Medicaid billing for ABA services operates on a case-by-case basis, so providers bill the hours spent by the client receiving services rather than specific services. So, if a child attends a clinic like Keene Perspectives for 10 hours a week, working with a behavioral technician, Medicaid will reimburse the clinic for 10 hours – even if two of those 10 hours are spent with the behavioral technician. and A licensed BCBA, who guides and writes the protocol. Previously, these 10 hours could be billed as 12, to reflect the two hours of BCBA time, on top of the behavioral technician.

“Frankly, the structure of our work is too complex for a behavioral technician to do faithfully, the way it should be done, without BCBA oversight,” Keane said. “We are ethically required to provide services in this structure.

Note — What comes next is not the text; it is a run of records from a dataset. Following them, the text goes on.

/-- REPLAY: the unit's woken path issues its instruction again (R99). -/
def execReplay (s : State) : Out :=
  match s.str? s.curUnit with
  | none => .next s
  | some t =>
    let p := t.path s.curPath
    if p.woken ∧ p.state = .running then
      .next { s with agenda := (if p.pos ≠ 0 ∧ p.words ≠ [] then ⟨0, .issue s.curUnit s.curPath⟩
        else ⟨0, .event .clauseStart ⟨[s.curUnit, if s.curPath then 1 else 0], []⟩⟩) :: s.agenda }
    else .next s

/-! ### Frames the hardware frees (R445) -/

/-- A frame is freed: to the scrub engine, or under SCRB = 1 to the frame ring, the frame of a victim among them: the entry it was evicted for goes on
waiting for a frame (DESIGN CHOICE, log 144). -/
def State.freeFrame (s : State) (part size gpa world : Nat) (for_ : Option Nat) : State :=
  if (s.preg part 0x0EA).getLsbD 0 && s.preg (s.topOf part) 0x0EB != 0 then
    { s with xl := { s.xl with ringWait := s.xl.ringWait ++ [(part, gpa, size * 256 + world)] } }
  else { s with xl := { s.xl with scrubs := s.xl.scrubs ++ [⟨s.topOf part, size, gpa, for_⟩] } }

/-! ### Declines (R121 to R123, R128) -/

/-- The decline record of an entry (DESIGN CHOICE, log 129). -/
def State.declineRec (s : State) (e : Pend) (cause peer detail : Nat) : Nat :=
  let p := s.pendPart e
  declineWord cause e.st (if cause = 1 then 0 else e.attempts) (if s.wsmode p 2 then 1 else 0) peer detail 0 e.waiters.length
    ((e.waiters.head?).getD 0)

/-- Has the kernel written the waystation's registers (R128)? A register that holds 0 counts as not written (DESIGN CHOICE, log 131). -/
def State.waySet (s : State) (p : Nat) : Bool :=
  s.preg (s.topOf p) 0x085 != 0 && s.preg (s.topOf p) 0x086 != 0 && s.preg p 0x082 != 0

/-- A decline. The record of one for want of the waystation's registers is lost (R128). -/
def State.decline (s : State) (e : Pend) (cause peer detail : Nat) : State :=
  let p := s.pendPart e
  let s := if cause = 3 ∧ !s.waySet p then s else s.declineRing p (s.declineRec e cause peer detail) (((e.waiters.head?).map frWb).getD 0)
  let s := s.wsCount p 48
  let s := match e.frame with
    | some g => if ((s.copy? e.world e.size e.vpn).map Copy.frame) = some g then s else s.freeFrame p e.size g e.world none
    | none => s
  let s := { s with xl := { s.xl with poolWait := s.xl.poolWait.filter (fun w => !(w.who.isNone && w.entry == e.id)) } }
  if s.wsmode p 2 then s.putPend { e with st := 8, frame := none } else s.wakeEntry e (.trap cause)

You have to have two people part of the time to make sure it’s done right.”

So Keynes’ process remains the same. BCBAs still design the protocol and see how the child responds to it, they just don’t get paid for their time.

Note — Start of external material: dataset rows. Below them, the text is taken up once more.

-- ==== Sys2Proof/Machine/Directory.lean ====
section
/-! DEFINITION. The other side of remote pages (R106, R107, R109, R116, R118, R119, R125): the directory's lookups, ownership and updates,
the holders' invalidations and write-backs, the home's reads and writes; and the answers to requests (R157, R184 to R187). -/

namespace Sys2Proof.Machine

/-! ### An entry at its directory -/

/-- What a directory finds for a page: a code to answer, an entry that is BUSY, or the entry with its partition and address. -/
inductive DirEntry where
  | nack (code : Nat)
  | busy
  | at_ (part addr x : Nat)

/-- Look an entry up: UNBOUND (R106), no entry (1), BADENT (R107). -/
def State.dirEntry (s : State) (world size vpn : Nat) : DirEntry × State :=
  match s.topPart world with
  | none => (.nack 0x23, s)
  | some part =>
    match s.mfFind part world size vpn with
    | (none, s) => (.nack 1, s)
    | (some (a, x), s) =>
      if meBusy x then (.busy, s) else if 3 ≤ meHkind x ∨ 2 ≤ meState x then (.nack 0x24, s) else (.at_ part a x, s)

def DirEntry.isBusy : DirEntry → Bool
  | .busy => true
  | _ => false

def setBusy (x : Nat) (b : Bool) : Nat := setBits x 62 1 (if b then 1 else 0)

/-- A job's number in its messages. -/
def DirJob.key (j : DirJob) : Nat := j.addr * 32 + j.part

def State.dirJob? (s : State) (k : Nat) : Option DirJob := s.way.jobs.find? (fun j => j.key == k)
def State.dropJob (s : State) (k : Nat) : State := { s with way := { s.way with jobs := s.way.jobs.filter (fun j => j.key != k) } }
def State.putJob (s : State) (j : DirJob) : State :=
  { s.dropJob j.key with way := { (s.dropJob j.key).way with jobs := (s.dropJob j.key).way.jobs ++ [j] } }

/-- Ask the owner to write its page back, keeping a read copy or not (R109, R118). -/
def State.askBack (s : State) (j : DirJob) (x : Nat) (keep : Bool) : State :=
  (s.putJob { j with asked := true, since := s.time }).sendWay (meOwner x) 15
    ([j.key, meWorld x, meSize x, meVpn x, if keep then 1 else 0, x]) []

/-- The answer to a lookup: the requester is a sharer from now on, and HKIND 2 becomes 0 behind the answer (R109). -/
def State.grantRead (s : State) (part addr x peer ask : Nat) : State :=
  let y := setBusy (meAdd x peer) false
  (s.mfWrite part addr (if meHkind y = 2 then setBits y 56 2 0 else y)).sendWay peer 10 [ask, 0, y] []

/-- DIRECTORY_LOOKUP: package n0 asks for entry n1 of its own: world n2, size n3, page n4. -/
def execDirectoryLookup (s : State) : Out :=
  let peer := s.argN 0
  let ask := s.argN 1
  let (d, s) := s.dirEntry (s.argN 2) (s.argN 3) (s.argN 4)
  s.waitTurn .directoryLookup d.isBusy fun s =>
  match d with
  | .busy => .next s
  | .nack c => .next (s.sendWay peer 10 [ask, c, 0] [])
  | .at_ part addr x =>
    if meState x = 1 ∧ meOwnv x then
      let j : DirJob := ⟨part, addr, peer, ask, meVersion x, false, [], [], true, false, false, s.time⟩
      .next ((s.mfWrite part addr (setBusy x true)).askBack j x true)
    else .next (s.grantRead part addr (setBits x 58 2 0) peer ask)

/-- The grant of ownership (R118 step 4). -/
def State.grantOwn (s : State) (j : DirJob) (x : Nat) : State :=
  let current := meState x = 0 ∧ !meOwnv x ∧ meVersion x = j.version
  let v := (meVersion x + 1) % 2 ^ 32
  let y := setBits (setBits (setBits (setBits (setBits (setBits (setBusy x false) 108 10 j.peer) 107 1 1) 106 1 0) 100 6 0) 58 2 1) 64 32 v
  (s.mfWrite j.part j.addr y).sendWay j.peer 13 [j.ask, 0, if current then 1 else 0, v] []

/-- A request goes on: once the sharers have answered, the owner writes back; then it is granted, or fails. -/
def State.dirGo (s : State) (j : DirJob) : State :=
  let j := { j with left := j.left.filter (fun p => s.isMember p) }
  let (x, s) := s.mfRead j.part j.addr
  if j.left ≠ [] then s.putJob j
  else if j.failed ≠ [] then
    ((s.dropJob j.key).mfWrite j.part j.addr (setBusy (meKeep x (fun p => j.failed.contains p || p == j.peer)) false)).sendWay
      j.peer 13 [j.ask, 0x100, 0, 0] []
  else if j.writeback then (if j.asked then s.putJob j else s.askBack j x (!j.own))
  else if j.own then (s.dropJob j.key).grantOwn j x
  else
    let y := setBits (setBits (meAdd x (meOwner x)) 58 2 0) 107 1 0
    (s.dropJob j.key).grantRead j.part j.addr y j.peer j.ask

/-- A request ends with a code, the entry as it stood (R119) (DEDUCED, log 52). -/
def State.dirFail (s : State) (j : DirJob) (code : Nat) : State :=
  let (x, s) := s.mfRead j.part j.addr
  let s := (s.dropJob j.key).mfWrite j.part j.addr (setBusy x false)
  if j.own then s.sendWay j.peer 13 [j.ask, code, 0, 0] [] else s.sendWay j.peer 10 [j.ask, code, 0] []

/-- OWNERSHIP_REQUEST: package n0 wants ownership for entry n1 of its own: world n2, size n3, page n4, the VERSION of its lookup n5. -/
def execOwnershipRequest (s : State) : Out :=
  let peer := s.argN 0
  let ask := s.argN 1
  let (d, s) := s.dirEntry (s.argN 2) (s.argN 3) (s.argN 4)
  s.waitTurn .ownershipRequest d.isBusy fun s =>
  match d with
  | .busy => .next s
  | .nack c => .next (s.sendWay peer 13 [ask, if c = 1 then 0x21 else c, 0, 0] [])
  | .at_ part addr x =>
    let owner := if meOwnv x ∧ meOwner x ≠ peer then some (meOwner x) else none
    let who := (if meShovf x then s.members else meSharers x).filter (fun p => p != peer && some p != owner && s.isMember p)
    let j : DirJob := ⟨part, addr, peer, ask, s.argN 5, false, who, [], owner.isSome, true, false, s.time⟩
    let s := s.mfWrite part addr (setBusy x true)
    let s := who.foldl (fun s p => s.sendWay p 8 [j.key, s.argN 2, s.argN 3, s.argN 4] []) s
    .next (s.dirGo j)

/-- INVALIDATION_ACK: package n0 answers request n1 with 0 done, 1 pinned, 2 refused by its gate, or 3 not written back. -/
def execInvalidationAck (s : State) : Out :=
  match s.dirJob? (s.argN 1) with
  | none => .next s
  | some j =>
    let p := s.argN 0
    let st := s.argN 2
    if j.left.contains p then
      .next (s.dirGo { j with left := j.left.filter (fun q => q != p), failed := if st = 0 then j.failed else j.failed ++ [p] })
    else if j.writeback ∧ j.asked then
      .next (match st with
        | 0 => s.dirGo { j with writeback := false }
        | 1 => s.dirFail j (if j.own then 0x100 else 0x22)
        | 2 => s.dirFail j 0x29
        | _ => s.dirFail j 0x30)
    else .next s

/-- INVALIDATION_TIMEOUT: FR + EV have passed since request n0's questions left: who is silent has not acknowledged. -/
def execInvalidationTimeout (s : State) : Out :=
  match s.dirJob? (s.argN 0) with
  | none => .next s
  | some j =>
    if j.left.any (fun p => !s.isMember p) then .next (s.dirGo j)
    else if s.time < j.since + s.wsFr j.part + s.wsEv j.part then .next s
    else if j.left ≠ [] then .next (s.dirGo { j with left := [], failed := j.failed ++ j.left })
    else if j.writeback ∧ j.asked then .next (s.dirFail j 0x30)
    else .next s

/-- DIRECTORY_ENTRY_UPDATE: package n0 has evicted page n3 (size n2) of world n1, which it owned where n4 = 1 (R116 step 4). -/
def execDirectoryEntryUpdate (s : State) : Out :=
  let (d, s) := s.dirEntry (s.argN 1) (s.argN 2) (s.argN 3)
  s.waitTurn .directoryEntryUpdate d.isBusy fun s =>
  match d with
  | .busy => .next s
  | .nack _ => .next s
  | .at_ part addr x =>
    let p := s.argN 0
    let y := meKeep x (fun q => q != p)
    let y := if s.argN 4 = 1 ∧ meOwnv x ∧ meOwner x = p then setBits (setBits y 107 1 0) 58 2 0 else y
    .next (s.mfWrite part addr y)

The same is true at Little Royals Early Intervention Center, an ABA center in Williston. It was important, explained Celia O’Flaherty, BCBA and the center’s clinical director, to maintain this standard of care.

But this has led to a 17% drop in revenue for the center and a drop in what they are paid for some individual clients of anywhere from 15%-50%.

“50% feels amazing to us,” O’Flaherty added.

Both he and Keynes know of clinics that are already looking to close their doors entirely.

Centers for Children with Autism Fears Proposed Medicaid Changes May Threaten Ability to Work


For now, the Little Royals are expanding services and bringing in revenue in other ways — contracting clinicians with schools, for example, and Flaherty hopes to help retain them.

Little Royals has yet to discharge Medicaid clients or stop taking on new ones.

However, Keene Perspectives has already begun to respond to the loss of revenue by scaling back the number of its clients.

The Canes are already in the process of discharging half of their Medicaid patients — among them Ben-Edgar’s son Sam.

“We’re struggling to maintain our skills. We’re certainly not building any additional skills at this time,” Sam’s mother said.

Sam has already started attending speech therapy and occupational therapy at public school in the mornings, before his mother moves him to Keen Vision for the afternoon.

It’s a constant juxtaposition and changing schedule that prevents Ben-Edgar from being able to hold down any sort of stable job.

Cortney Keene is also concerned about how this can displace the high demand for care on parents or schools, which she says have very little resources and training to address the needs of autistic children. “They come here because they have a medical need for these services. That medical need has not gone away,” she said.

Johnson, the Medicaid policy analyst, said her colleagues at the Department of Human Services are monitoring how providers are responding by seeing how they can or cannot continue to provide services.

Coincidentally, the Medicaid team began studying its ABA rates as a result of the law passed last year..

Johnson pointed to it, however, as a possible solution for providers struggling to meet their needs in light of these changes.

“If the reimbursement that was happening wasn’t enough, the rate study would have pointed that out,” she said.

O’Flaherty, also at Little Royals, said if rates were changed to truly reflect the amount of work that goes into each hour a child receives care, it would ease the financial pressure the center faces.

“If this is our new reality, then there needs to be a price change,” she said.

Alex McCracken, a spokeswoman for the Vermont Department of Health Access, which also oversees Vermont’s Medicaid implementation, emphasized that her department will continue to monitor how providers respond to the billing rule changes implemented earlier this year. She said it’s already three months to see the impact of the billing change.

The department wants to make sure the changes “don’t put undue stress on patients and families,” McCracken said. “Our primary concern is ensuring that members have access to clinically appropriate care for their needs. So we are very plugged in about how to protect and maintain that access.”